§ Exercise brief
Below is some data. Retype exactly the lines starting at the one with "Sys2Proof.Machine.execAddc f s" and ending at the one with "Sys2Proof.Machine.execAbs f s".

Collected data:
-- ==== Sys2Proof/Machine/Dispatch.lean ====
section
/-!
DEFINITION. One arm per constructor of Instr: a direct call of its meaning.
-/
namespace Sys2Proof.Machine

/-- The outcome of carrying out one instruction or event in a state. -/
def exec (i : Instr) (s : State) : Host.Outcome State Fault Refusal :=
  match i with
  | .add f => Sys2Proof.Machine.execAdd f s
  | .sub f => Sys2Proof.Machine.execSub f s
  | .addc f => Sys2Proof.Machine.execAddc f s
  | .subb f => Sys2Proof.Machine.execSubb f s
  | .mul f => Sys2Proof.Machine.execMul f s
  | .mulh f => Sys2Proof.Machine.execMulh f s
  | .mad f => Sys2Proof.Machine.execMad f s
  | .div f => Sys2Proof.Machine.execDiv f s
  | .rem f => Sys2Proof.Machine.execRem f s
  | .min f => Sys2Proof.Machine.execMin f s
  | .max f => Sys2Proof.Machine.execMax f s
  | .abs f => Sys2Proof.Machine.execAbs f s
  | .neg f => Sys2Proof.Machine.execNeg f s
  | .and f => Sys2Proof.Machine.execAnd f s
  | .or f => Sys2Proof.Machine.execOr f s
  | .xor f => Sys2Proof.Machine.execXor f s
  | .andn f => Sys2Proof.Machine.execAndn f s
  | .shl f => Sys2Proof.Machine.execShl f s
  | .shr f => Sys2Proof.Machine.execShr f s
  | .sar f => Sys2Proof.Machine.execSar f s
  | .rot f => Sys2Proof.Machine.execRot f s
  | .bfx f => Sys2Proof.Machine.execBfx f s
  | .bfi f => Sys2Proof.Machine.execBfi f s
  | .clz f => Sys2Proof.Machine.execClz f s
  | .popc f => Sys2Proof.Machine.execPopc f s
  | .brev f => Sys2Proof.Machine.execBrev f s
  | .lea f => Sys2Proof.Machine.execLea f s
  | .sel f => Sys2Proof.Machine.execSel f s
  | .cmp f => Sys2Proof.Machine.execCmp f s
  | .pset f => Sys2Proof.Machine.execPset f s
  | .mov f => Sys2Proof.Machine.execMov f s
  | .cvti f => Sys2Proof.Machine.execCvti f s
  | .bra f => Sys2Proof.Machine.execBra f s
  | .brx f => Sys2Proof.Machine.execBrx f s
  | .call f => Sys2Proof.Machine.execCall f s
  | .callx f => Sys2Proof.Machine.execCallx f s
  | .loop f => Sys2Proof.Machine.execLoop f s
  | .ret f => Sys2Proof.Machine.execRet f s
  | .exit f => Sys2Proof.Machine.execExit f s
  | .nop f => Sys2Proof.Machine.execNop f s
  | .yieldWord f => Sys2Proof.Machine.execYieldWord f s
  | .reform f => Sys2Proof.Machine.execReform f s
  | .split f => Sys2Proof.Machine.execSplit f s
  | .join f => Sys2Proof.Machine.execJoin f s
  | .fadd f => Sys2Proof.Machine.execFadd f s
  | .fsub f => Sys2Proof.Machine.execFsub f s
  | .fmul f => Sys2Proof.Machine.execFmul f s
  | .fma f => Sys2Proof.Machine.execFma f s
  | .fmin f => Sys2Proof.Machine.execFmin f s
  | .fmax f => Sys2Proof.Machine.execFmax f s
  | .fcmp f => Sys2Proof.Machine.execFcmp f s
  | .fclass f => Sys2Proof.Machine.execFclass f s
  | .fdiv f => Sys2Proof.Machine.execFdiv f s
  | .fsqrt f => Sys2Proof.Machine.execFsqrt f s
  | .frcp f => Sys2Proof.Machine.execFrcp f s
  | .frsq f => Sys2Proof.Machine.execFrsq f s
  | .fexp2 f => Sys2Proof.Machine.execFexp2 f s
  | .flog2 f => Sys2Proof.Machine.execFlog2 f s
  | .fsin f => Sys2Proof.Machine.execFsin f s
  | .fcos f => Sys2Proof.Machine.execFcos f s
  | .ftanh f => Sys2Proof.Machine.execFtanh f s
  | .frnd f => Sys2Proof.Machine.execFrnd f s
  | .cvtf f => Sys2Proof.Machine.execCvtf f s
  | .cvtfi f => Sys2Proof.Machine.execCvtfi f s
  | .cvtif f => Sys2Proof.Machine.execCvtif f s
  | .bspack f => Sys2Proof.Machine.execBspack f s
  | .bsunpk f => Sys2Proof.Machine.execBsunpk f s
  | .bscale f => Sys2Proof.Machine.execBscale f s
  | .dot4 f => Sys2Proof.Machine.execDot4 f s
  | .shfl f => Sys2Proof.Machine.execShfl f s
  | .vote f => Sys2Proof.Machine.execVote f s
  | .bcast f => Sys2Proof.Machine.execBcast f s
  | .scan f => Sys2Proof.Machine.execScan f s
  | .wred f => Sys2Proof.Machine.execWred f s
  | .matchLanes f => Sys2Proof.Machine.execMatchLanes f s
  | .shapeq f => Sys2Proof.Machine.execShapeq f s
  | .paired stl x y => Sys2Proof.Machine.execPaired stl x y s
  | .ld f => Sys2Proof.Machine.execLd f s
  | .st f => Sys2Proof.Machine.execSt f s
  | .lds f => Sys2Proof.Machine.execLds f s
  | .sts f => Sys2Proof.Machine.execSts f s
  | .ldt f => Sys2Proof.Machine.execLdt f s
  | .stt f => Sys2Proof.Machine.execStt f s
  | .ldp f => Sys2Proof.Machine.execLdp f s
  | .stp f => Sys2Proof.Machine.execStp f s
  | .prf f => Sys2Proof.Machine.execPrf f s
  | .cctlWb f => Sys2Proof.Machine.execCctlWb f s
  | .cctlInv f => Sys2Proof.Machine.execCctlInv f s
  | .cctlFlush f => Sys2Proof.Machine.execCctlFlush f s
  | .cctlIc f => Sys2Proof.Machine.execCctlIc f s
  | .atom f => Sys2Proof.Machine.execAtom f s
  | .red f => Sys2Proof.Machine.execRed f s
  | .cas f => Sys2Proof.Machine.execCas f s
  | .phase f => Sys2Proof.Machine.execPhase f s
  | .bari f => Sys2Proof.Machine.execBari f s
  | .bara f => Sys2Proof.Machine.execBara f s
  | .barw f => Sys2Proof.Machine.execBarw f s
  | .barwNar f => Sys2Proof.Machine.execBarwNar f s
  | .arbegin f => Sys2Proof.Machine.execArbegin f s
  | .arend f => Sys2Proof.Machine.execArend f s
  | .arabort f => Sys2Proof.Machine.execArabort f s
  | .arbnd f => Sys2Proof.Machine.execArbnd f s
  | .pin f => Sys2Proof.Machine.execPin f s
  | .unpin f => Sys2Proof.Machine.execUnpin f s
  | .hint f => Sys2Proof.Machine.execHint f s
  | .msend f => Sys2Proof.Machine.execMsend f s
  | .mpost f => Sys2Proof.Machine.execMpost f s
  | .qbind f => Sys2Proof.Machine.execQbind f s
  | .qunbind f => Sys2Proof.Machine.execQunbind f s
  | .qstat f => Sys2Proof.Machine.execQstat f s
  | .qclose f => Sys2Proof.Machine.execQclose f s
  | .scrum f => Sys2Proof.Machine.execScrum f s
  | .scrumLeave f => Sys2Proof.Machine.execScrumLeave f s
  | .swres f => Sys2Proof.Machine.execSwres f s
  | .swrel f => Sys2Proof.Machine.execSwrel f s
  | .mma f => Sys2Proof.Machine.execMma f s
  | .mmac f => Sys2Proof.Machine.execMmac f s
  | .aclr f => Sys2Proof.Machine.execAclr f s
  | .ald f => Sys2Proof.Machine.execAld f s
  | .ast f => Sys2Proof.Machine.execAst f s
  | .adrain f => Sys2Proof.Machine.execAdrain f s
  | .cpy f => Sys2Proof.Machine.execCpy f s
  | .gath f => Sys2Proof.Machine.execGath f s
  | .coll f => Sys2Proof.Machine.execColl f s
  | .ownq f => Sys2Proof.Machine.execOwnq f s
  | .ownqW f => Sys2Proof.Machine.execOwnqW f s
  | .tdeq f => Sys2Proof.Machine.execTdeq f s
  | .tdeqPanel f => Sys2Proof.Machine.execTdeqPanel f s
  | .tdeqNb f => Sys2Proof.Machine.execTdeqNb f s
  | .tenq f => Sys2Proof.Machine.execTenq f s
  | .tdone f => Sys2Proof.Machine.execTdone f s
  | .tarm f => Sys2Proof.Machine.execTarm f s
  | .symw f => Sys2Proof.Machine.execSymw f s
  | .symwAll f => Sys2Proof.Machine.execSymwAll f s
  | .symq f => Sys2Proof.Machine.execSymq f s
  | .svc f => Sys2Proof.Machine.execSvc f s
  | .trap f => Sys2Proof.Machine.execTrap f s
  | .bkpt f => Sys2Proof.Machine.execBkpt f s
  | .tret f => Sys2Proof.Machine.execTret f s
  | .uiret f => Sys2Proof.Machine.execUiret f s
  | .uienOff f => Sys2Proof.Machine.execUienOff f s
  | .uienOn f => Sys2Proof.Machine.execUienOn f s
  | .uienPost f => Sys2Proof.Machine.execUienPost f s
  | .csrr f => Sys2Proof.Machine.execCsrr f s
  | .csrw f => Sys2Proof.Machine.execCsrw f s
  | .svcpop f => Sys2Proof.Machine.execSvcpop f s
  | .ctxsv f => Sys2Proof.Machine.execCtxsv f s
  | .ctxld f => Sys2Proof.Machine.execCtxld f s
  | .halt f => Sys2Proof.Machine.execHalt f s
  | .wake f => Sys2Proof.Machine.execWake f s
  | .wakeSvc f => Sys2Proof.Machine.execWakeSvc f s
  | .dbgrd f => Sys2Proof.Machine.execDbgrd f s
  | .dbgwr f => Sys2Proof.Machine.execDbgwr f s
  | .dstep f => Sys2Proof.Machine.execDstep f s
  | .tlbiPage f => Sys2Proof.Machine.execTlbiPage f s
  | .tlbiAsid f => Sys2Proof.Machine.execTlbiAsid f s
  | .tlbiPart f => Sys2Proof.Machine.execTlbiPart f s
  | .rflush f => Sys2Proof.Machine.execRflush f s
  | .rflushAsid f => Sys2Proof.Machine.execRflushAsid f s
  | .partcfgNew f => Sys2Proof.Machine.execPartcfgNew f s
  | .partcfgMod f => Sys2Proof.Machine.execPartcfgMod f s
  | .partcfgDel f => Sys2Proof.Machine.execPartcfgDel f s
  | .freeze f => Sys2Proof.Machine.execFreeze f s
  | .thaw f => Sys2Proof.Machine.execThaw f s
  | .gsub f => Sys2Proof.Machine.execGsub f s
  | .gres f => Sys2Proof.Machine.execGres f s
  | .migr f => Sys2Proof.Machine.execMigr f s
  | .panelStart r => Sys2Proof.Machine.execPanelStart r s
  | .preemptionRequest k => Sys2Proof.Machine.execPreemptionRequest k s
  | .translationFaultSave k => Sys2Proof.Machine.execTranslationFaultSave k s
  | .translationComplete asid vpage => Sys2Proof.Machine.execTranslationComplete asid vpage s
  | .interlockedWriteLanding id => Sys2Proof.Machine.execInterlockedWriteLanding id s
  | .symbolArrival w slot => Sys2Proof.Machine.execSymbolArrival w slot s
  | .symbolFault w => Sys2Proof.Machine.execSymbolFault w s
  | .benchSubstitution w => Sys2Proof.Machine.execBenchSubstitution w s
  | .promotion core quarter => Sys2Proof.Machine.execPromotion core quarter s
  | .rotation core quarter => Sys2Proof.Machine.execRotation core quarter s
  | .reformBinTimeout core bin => Sys2Proof.Machine.execReformBinTimeout core bin s
  | .reformBinSlotDraw core bin => Sys2Proof.Machine.execReformBinSlotDraw core bin s
  | .queueWindowStore port part q va bytes => Sys2Proof.Machine.execQueueWindowStore port part q va bytes s
  | .heldWindowStore part q => Sys2Proof.Machine.execHeldWindowStore part q s
  | .overflowPlacement part => Sys2Proof.Machine.execOverflowPlacement part s
  | .queueEnginePageResume part => Sys2Proof.Machine.execQueueEnginePageResume part s
  | .deviceAreaResume part => Sys2Proof.Machine.execDeviceAreaResume part s
  | .engineChunk core e => Sys2Proof.Machine.execEngineChunk core e s
  | .engineCompletion core e => Sys2Proof.Machine.execEngineCompletion core e s
  | .serviceBatchTimeout w => Sys2Proof.Machine.execServiceBatchTimeout w s
  | .serviceBatchSend w => Sys2Proof.Machine.execServiceBatchSend w s
  | .userInterruptDelivery w => Sys2Proof.Machine.execUserInterruptDelivery w s
  | .regionConflict access owner line write => Sys2Proof.Machine.execRegionConflict access owner line write s
  | .regionCommit w => Sys2Proof.Machine.execRegionCommit w s
  | .serialSlotGrant part dom => Sys2Proof.Machine.execSerialSlotGrant part dom s
  | .messageArrival id => Sys2Proof.Machine.execMessageArrival id s
  | .stagedMessagePlacement id => Sys2Proof.Machine.execStagedMessagePlacement id s
  | .stagingTimeout id => Sys2Proof.Machine.execStagingTimeout id s
  | .noBufferTimeout id => Sys2Proof.Machine.execNoBufferTimeout id s
  | .sendCompletion id => Sys2Proof.Machine.execSendCompletion id s
  | .multicastForward slot branch => Sys2Proof.Machine.execMulticastForward slot branch s
  | .rds agent line => Sys2Proof.Machine.execRds agent line s
  | .rdx agent line => Sys2Proof.Machine.execRdx agent line s
  | .upg agent line => Sys2Proof.Machine.execUpg agent line s
  | .prv agent line mask => Sys2Proof.Machine.execPrv agent line mask s
  | .wb agent line => Sys2Proof.Machine.execWb agent line s
  | .evc agent line => Sys2Proof.Machine.execEvc agent line s
  | .atm agent line => Sys2Proof.Machine.execAtm agent line s
  | .forward line => Sys2Proof.Machine.execForward line s
  | .forwardData line => Sys2Proof.Machine.execForwardData line s
  | .invalidation agent line => Sys2Proof.Machine.execInvalidation agent line s
  | .invalidationAck agent line => Sys2Proof.Machine.execInvalidationAck agent line s
  | .mergeRequest agent line => Sys2Proof.Machine.execMergeRequest agent line s
  | .mergeResponse agent line => Sys2Proof.Machine.execMergeResponse agent line s
  | .recall agent line => Sys2Proof.Machine.execRecall agent line s
  | .recallResponse agent line => Sys2Proof.Machine.execRecallResponse agent line s
  | .lostMessage line k => Sys2Proof.Machine.execLostMessage line k s
  | .moveStart => Sys2Proof.Machine.execMoveStart s
  | .moveLineCopy asid vpage => Sys2Proof.Machine.execMoveLineCopy asid vpage s
  | .migrationRegionWaitExpiry asid vpage => Sys2Proof.Machine.execMigrationRegionWaitExpiry asid vpage s
  | .moveSwitch asid vpage => Sys2Proof.Machine.execMoveSwitch asid vpage s
  | .hostMemoryRequest port part va op => Sys2Proof.Machine.execHostMemoryRequest port part va op s
  | .bisnp line data => Sys2Proof.Machine.execBisnp line data s
  | .devloadWindow port load held => Sys2Proof.Machine.execDevloadWindow port load held s
  | .fabricMemoryAccess port p => Sys2Proof.Machine.execFabricMemoryAccess port p s
  | .fabricRefusal id => Sys2Proof.Machine.execFabricRefusal id s
  | .postedWriteAck id => Sys2Proof.Machine.execPostedWriteAck id s
  | .sysReleaseTimeout w => Sys2Proof.Machine.execSysReleaseTimeout w s
  | .fabricResponseTimeout id => Sys2Proof.Machine.execFabricResponseTimeout id s
  | .incarnationNotice src inc => Sys2Proof.Machine.execIncarnationNotice src inc s
  | .substitutionRequest job src => Sys2Proof.Machine.execSubstitutionRequest job src s
  | .sweptPacketReturn job port p => Sys2Proof.Machine.execSweptPacketReturn job port p s
  | .sweepDoneMarker job port => Sys2Proof.Machine.execSweepDoneMarker job port s
  | .sweepMarkerTimeout job => Sys2Proof.Machine.execSweepMarkerTimeout job s
  | .sealReport job member status => Sys2Proof.Machine.execSealReport job member status s
  | .resumeRequest job => Sys2Proof.Machine.execResumeRequest job s
  | .dieReset die => Sys2Proof.Machine.execDieReset die s
  | .dieQuiesceDeadline die => Sys2Proof.Machine.execDieQuiesceDeadline die s
  | .packageReset => Sys2Proof.Machine.execPackageReset s
  | .setPowerLevel die level => Sys2Proof.Machine.execSetPowerLevel die level s
  | .thermalTrip die => Sys2Proof.Machine.execThermalTrip die s
  | .firmwareUpdate image => Sys2Proof.Machine.execFirmwareUpdate image s
  | .getVersion req => Sys2Proof.Machine.execGetVersion req s
  | .getCapabilities req => Sys2Proof.Machine.execGetCapabilities req s
  | .negotiateAlgorithms req => Sys2Proof.Machine.execNegotiateAlgorithms req s
  | .getDigests req => Sys2Proof.Machine.execGetDigests req s
  | .getCertificate req => Sys2Proof.Machine.execGetCertificate req s
  | .challenge req nonce => Sys2Proof.Machine.execChallenge req nonce s
  | .getMeasurements req index => Sys2Proof.Machine.execGetMeasurements req index s
  | .keyExchange req => Sys2Proof.Machine.execKeyExchange req s
  | .finish req => Sys2Proof.Machine.execFinish req s
  | .virtualChannelCredit port vc => Sys2Proof.Machine.execVirtualChannelCredit port vc s

end Sys2Proof.Machine
end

§ Worked solution
  | .addc f => Sys2Proof.Machine.execAddc f s
  | .subb f => Sys2Proof.Machine.execSubb f s
  | .mul f => Sys2Proof.Machine.execMul f s
  | .mulh f => Sys2Proof.Machine.execMulh f s
  | .mad f => Sys2Proof.Machine.execMad f s
  | .div f => Sys2Proof.Machine.execDiv f s
  | .rem f => Sys2Proof.Machine.execRem f s
  | .min f => Sys2Proof.Machine.execMin f s
  | .max f => Sys2Proof.Machine.execMax f s
  | .abs f => Sys2Proof.Machine.execAbs f s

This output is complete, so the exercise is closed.